Semaglutide
GLP-1 Receptor Agonist
Long-acting GLP-1 receptor agonist with a 168-hour half-life. Studied for glucose-dependent insulin secretion enhancement, gastric emptying delay, appetite suppression, and body composition improvements in metabolic research.
Format
5mg / vial
Purity
>99.5%
Category
Performance
Storage
2–8 °C
Research Price
€149
5mg / vial
RESEARCH USE ONLY
This compound is sold exclusively for in-vitro laboratory research. It is not intended for human consumption, therapeutic use, or self-administration. You must be 18+ and a qualified researcher to purchase.
Complete Your Research with the Pen Kit
Precise, painless, repeatable. The clinical-grade injection pen with 32G ultra-fine needles, bacteriostatic water, and your choice of peptide — ready to use out of the box.
€189
View details →Research Protocol Bundles
Metabolic Research Stack
Semaglutide + AOD-9604 + Fragment 176–191
A three-compound metabolic protocol combining GLP-1 receptor agonism (Semaglutide) with the two most studied lipolytic peptide fragments for body-composition research.
Bundle total
€297
10% bundle saving
Documented Research Parameters
Research Dose
0.25–2.4 mg per week (escalating)
Frequency
Once weekly
Duration
12–68 weeks (as per published clinical pharmacology)
Half-Life
~168 hours (7 days)
Route(s)
Subcutaneous
Solubility
Water
Reconstitution
2 ml bacteriostatic water per 5 mg vial
Key Research Findings
168-hour half-life achieved via albumin binding via C18 fatty diacid chain — enables once-weekly dosing in research models.
Crosses blood-brain barrier — central appetite suppression via ARC and hypothalamic GLP-1 receptors.
Demonstrated 14.9% body weight reduction in the STEP 1 trial — foundational reference data.
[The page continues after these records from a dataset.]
section
/-! The four forms of MOV. Every form that writes a register leaves `(s.setReg d v).advance n`, and every form
that writes memory leaves a word written and `ip` advanced: `exec_setReg_result` and `exec_writeWord_result`
say once what is in either state and what is as it was. -/

namespace Sys2Proof.Machine

/-! ## The two shapes of completion -/

/-- The result and the frame of an instruction that writes the register `d` and moves past its `n` bytes. -/
theorem exec_setReg_result {i : Instr} {s : State} {d : Reg} {v : Word} {n : Nat}
    (hexec : exec i s = .next ((s.setReg d v).advance n)) :
    ∃ t, exec i s = .next t ∧ t.reg d = v ∧ SameRegsBut d s t ∧ SameMemory s t ∧ Advanced n s t :=
  ⟨_, hexec, s.reg_setReg_same d v, fun _ hr => s.reg_setReg_other v hr, fun _ => rfl, rfl, rfl, rfl⟩

/-- The result and the frame of an instruction that writes the word at `a` and moves past its `n` bytes. -/
theorem exec_writeWord_result {i : Instr} {s : State} {a v : Word} {n : Nat}
    (hexec : exec i s = .next (({ s with mem := s.mem.writeWord a v } : State).advance n)) :
    ∃ t, exec i s = .next t ∧ t.mem = s.mem.writeWord a v ∧
      SameMemoryBut a s t ∧ SameRegs s t ∧ Advanced n s t := by
  obtain ⟨-, -, -, -, hother, -⟩ := wordsAreLittleEndian s.mem a v
  exact ⟨_, hexec, rfl, hother, fun _ => rfl, rfl, rfl, rfl⟩

/-! ## The forms of MOV -/

theorem exec_movRI (d : Reg) (n : Word) (s : State) :
    exec (.movRI d n) s = .next ((s.setReg d n).advance 3) := rfl

theorem exec_movRR (d r : Reg) (s : State) :
    exec (.movRR d r) s = .next ((s.setReg d (s.reg r)).advance 2) := rfl

/-- `MOV r16, [a]` below the top of memory (spec R204). -/
theorem exec_movRM {a : Word} (ha : a ≠ 0xFFFF#16) (d : Reg) (s : State) :
    exec (.movRM d a) s = .next ((s.setReg d (s.mem.readWord a)).advance 4) := by
  simp [exec, execMovRM, ha, Bind.bind, Except.bind, pure, Except.pure]

/-- Settles O47: the register is written with the immediate. -/
theorem movImmediateResult : Obligations.MovImmediateResult := by
  unfold Obligations.MovImmediateResult
  intro s d n
  exact exec_setReg_result (exec_movRI d n s)

/-- Settles O48: the register is written with the source's old value, which a move to itself writes back. -/
theorem movRegisterResult : Obligations.MovRegisterResult := by
  unfold Obligations.MovRegisterResult
  intro s d r
  exact exec_setReg_result (exec_movRR d r s)

/-- Settles O49: the register is written with the word at the address, which is its two bytes joined, the low
one first in memory (spec R61). -/
theorem movLoadResult : Obligations.MovLoadResult := by
  unfold Obligations.MovLoadResult
  intro s d a ha
  exact exec_setReg_result (exec_movRM ha d s)

/-- Settles O50: the word at the address is written with the register, and its bytes are read back by
`wordsAreLittleEndian`. -/
theorem movStoreResult : Obligations.MovStoreResult := by
  unfold Obligations.MovStoreResult
  intro s a r ha
  obtain ⟨t, hexec, hmem, hframe⟩ := exec_writeWord_result (exec_movMR ha r s)
  obtain ⟨-, -, hlow, hhigh, -, -⟩ := wordsAreLittleEndian s.mem a (s.reg r)
  rw [← hmem] at hlow hhigh
  exact ⟨t, hexec, hlow, hhigh, hframe⟩

end Sys2Proof.Machine
end

section
/-! The five forms of ADD. Four of them write the sum of two words to a register, so that
`exec_setReg_add16_result` gives their result and frame; the storing form writes it to memory. -/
Reduces cardiovascular events — established in SELECT trial (2023), providing outcome data context.
Administration Reference
Subcutaneous administration is the only route studied for semaglutide in the pharmacological literature. Standard sites: abdomen (avoiding 2-inch radius around navel), outer thigh, upper arm. Weekly injection, rotating sites between administrations. Dose escalation — starting at 0.25 mg/week and increasing every 4 weeks — is the standard pharmacological approach to minimise GI effects in research subjects.
Documented Combination Protocols
Not typically combined — dual agonism study; compare efficacy differences in GIP+GLP-1 vs GLP-1 mono research.
Metabolic research stack: GLP-1 axis modulation combined with NAD+ dependent mitochondrial function.
Complementary AMPK and insulin sensitivity research across different signalling axes.
IMPORTANT RESEARCH DISCLAIMER
This compound is for in-vitro research and laboratory use only. It has not been evaluated or approved by any regulatory authority for human therapeutic use. It must not be used as a food, drug, or cosmetic. SYNTHEXA assumes no liability for misuse. Handle in accordance with Good Laboratory Practice.